→ **What you will do**
In the entries that follow, the lines from the one with "def tokenRecord (t" through the one with "if flag = 0x01#8 then .ok (some value)" are the ones to write out, exactly and with both ends included. Nothing else should appear.

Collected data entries
-- ==== Sys2Proof/Machine/Formats.lean ====
section
/-! DEFINITION. The byte formats of 30_encoding.md Part 2: token records (R140, R141), text token strings (R145 to R147)
and bit arrays (R160). Parsers work on the bytes from a position on and carry that position for the error's detail. -/

namespace Sys2Proof.Machine

/-- `raise FORMAT(p)`. -/
def formatError {α : Type} (p : Nat) : Except EngineError α := .error ⟨.format, p⟩

/-! ### Token records -/

/-- `rec(t)`: the 10 bytes of a token (R140). -/
def tokenRecord (t : Token) : Bytes :=
  bytesLe32 t.offset ++ bytesLe32 t.length ++
    match t.next with
    | some b => [0x01#8, b]
    | none => [0x00#8, 0x00#8]

/-- `recs(ts)` (R140). -/
def recs (ts : List Token) : Bytes := ts.flatMap tokenRecord

/-- The last field of a record from its flag and value bytes at index `p + 8` (R141). -/
def recordNext (p : Nat) (flag value : Byte) : Except EngineError (Option Byte) :=
  if flag = 0x01#8 then .ok (some value)
  else if flag = 0x00#8 then
    if value ≠ 0x00#8 then formatError (p + 9) else .ok none
  else formatError (p + 8)

/-- `parse_recs` from byte index `p` on (R141). -/
def parseRecsFrom (p : Nat) : Bytes → Except EngineError (List Token)
  | [] => .ok []
  | o0 :: o1 :: o2 :: o3 :: l0 :: l1 :: l2 :: l3 :: flag :: value :: rest => do
    let x ← recordNext p flag value
    let ts ← parseRecsFrom (p + 10) rest
    .ok (⟨le32 o0 o1 o2 o3, le32 l0 l1 l2 l3, x⟩ :: ts)
  | _ => formatError p

/-- `parse_recs(s)` (R141). -/
def parseRecs (s : Bytes) : Except EngineError (List Token) := parseRecsFrom 0 s

/-! ### Text token strings -/

/-- `(` (R146). -/
def chOpen : Byte := 0x28#8

/-- `)` (R146). -/
def chClose : Byte := 0x29#8

/-- `,` (R146). -/
def chComma : Byte := 0x2C#8

/-- `isdigit(c)` (R147). -/
def isDigit (c : Byte) : Bool := decide (0x30 ≤ c.toNat) && decide (c.toNat ≤ 0x39)

/-- The byte of a decimal digit (R146). -/
def digitByte (d : Nat) : Byte := BitVec.ofNat 8 (0x30 + d)

/-- The digits of `v`, most significant first, before `acc`; a `u32` has at most ten (R146). -/
def decDigits : Nat → Nat → Bytes → Bytes
  | 0, _, acc => acc
  | fuel + 1, v, acc =>
    if v / 10 = 0 then digitByte (v % 10) :: acc
    else decDigits fuel (v / 10) (digitByte (v % 10) :: acc)

/-- `dec(v)`: the canonical decimal rendering (R146). -/
def decimal (v : Word) : Bytes := decDigits 10 v.toNat []

/-- `text1(t)` (R145). -/
def tokenText (t : Token) : Bytes :=
  [chOpen] ++ decimal t.offset ++ [chComma] ++ decimal t.length ++ [chComma] ++ t.next.toList ++ [chClose]

/-- `text(ts)` (R145). -/
def text (ts : List Token) : Bytes := ts.flatMap tokenText

/-- The loop of `parse_num` (R147): `v` is the value so far, `p` the byte index. It consumes the `,` after the number. -/
def numberLoop (v p : Nat) : Bytes → Except EngineError (Nat × Nat × Bytes)
  | [] => formatError p
  | c :: rest =>
    if isDigit c then
      let v' := 10 * v + (c.toNat - 0x30)
      if v' > 4294967295 then formatError p else numberLoop v' (p + 1) rest
    else if c = chComma then .ok (v, p + 1, rest)
    else formatError p

/-- The text starts with a digit. -/
def startsWithDigit : Bytes → Bool
  | c :: _ => isDigit c
  | [] => false

/-- `parse_num` (R147): the number, the byte index after its `,`, and the bytes from there. -/
def parseNumber (p : Nat) (s : Bytes) : Except EngineError (Nat × Nat × Bytes) :=
  match s with
  | [] => formatError p
  | c :: rest =>
    if isDigit c then
      if c = 0x30#8 && startsWithDigit rest then formatError (p + 1) else numberLoop 0 p s
    else formatError p

/-- The third field of a token and its `)` (R147): one byte then `)`, or `)` at once. -/
def parseNext (p : Nat) (s : Bytes) : Except EngineError (Option Byte × Nat × Bytes) :=
  match s with
  | [] => formatError p
  | [c] => if c = chClose then .ok (none, p + 1, []) else formatError (p + 1)
  | c :: d :: rest =>
    if d = chClose then .ok (some c, p + 2, rest)
    else if c = chClose then .ok (none, p + 1, d :: rest)
    else formatError (p + 1)

/-- One token of a text, at byte index `p` (R147). -/
def parseToken (p : Nat) (s : Bytes) : Except EngineError (Token × Nat × Bytes) :=
  match s with
  | [] => formatError p
  | c :: rest =>
    if c = chOpen then do
      let (o, p1, s1) ← parseNumber (p + 1) rest
      let (l, p2, s2) ← parseNumber p1 s1
      let (x, p3, s3) ← parseNext p2 s2
      .ok (⟨BitVec.ofNat 32 o, BitVec.ofNat 32 l, x⟩, p3, s3)
    else formatError p

/-- The loop of `parse_text` (R147); every token takes at least one byte, so `fuel` of the text's length is enough. -/
def parseTextFrom : Nat → Nat → Bytes → Except EngineError (List Token)
  | _, _, [] => .ok []
  | 0, p, _ :: _ => formatError p
  | fuel + 1, p, s => do
    let (t, p', s') ← parseToken p s
    let ts ← parseTextFrom fuel p' s'
    .ok (t :: ts)

/-- `parse_text(s)` (R147). -/
def parseText (s : Bytes) : Except EngineError (List Token) := parseTextFrom s.length 0 s

/-! ### The two token formats -/

/-- The token string of the format `CTRL.TOKFMT` selects, BINARY when it is set (R144, R145). -/
def tokenString (binary : Bool) (ts : List Token) : Bytes := if binary then recs ts else text ts

/-- Parse a token string of the format `CTRL.TOKFMT` selects (R144, R147). -/
def parseTokenString (binary : Bool) (s : Bytes) : Except EngineError (List Token) :=
  if binary then parseRecs s else parseText s

/-! ### Bit arrays -/

/-- `bits_of` from index `k` on (R160). -/
def bitsFrom (k : Nat) : Bytes → Except EngineError (List Bit)
  | [] => .ok []
  | c :: rest =>
    if c = 0x00#8 then (false :: ·) <$> bitsFrom (k + 1) rest
    else if c = 0x01#8 then (true :: ·) <$> bitsFrom (k + 1) rest
    else .error ⟨.badBits, k⟩

/-- `bits_of(s)` (R160). -/
def bitsOf (s : Bytes) : Except EngineError (List Bit) := bitsFrom 0 s

/-- `bytes_of(bs)` (R160). -/
def bytesOf (bs : List Bit) : Bytes := bs.map fun b => if b then 0x01#8 else 0x00#8

end Sys2Proof.Machine
end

→ **Task result**
def tokenRecord (t : Token) : Bytes :=
  bytesLe32 t.offset ++ bytesLe32 t.length ++
    match t.next with
    | some b => [0x01#8, b]
    | none => [0x00#8, 0x00#8]

/-- `recs(ts)` (R140). -/
def recs (ts : List Token) : Bytes := ts.flatMap tokenRecord

/-- The last field of a record from its flag and value bytes at index `p + 8` (R141). -/
def recordNext (p : Nat) (flag value : Byte) : Except EngineError (Option Byte) :=
  if flag = 0x01#8 then .ok (some value)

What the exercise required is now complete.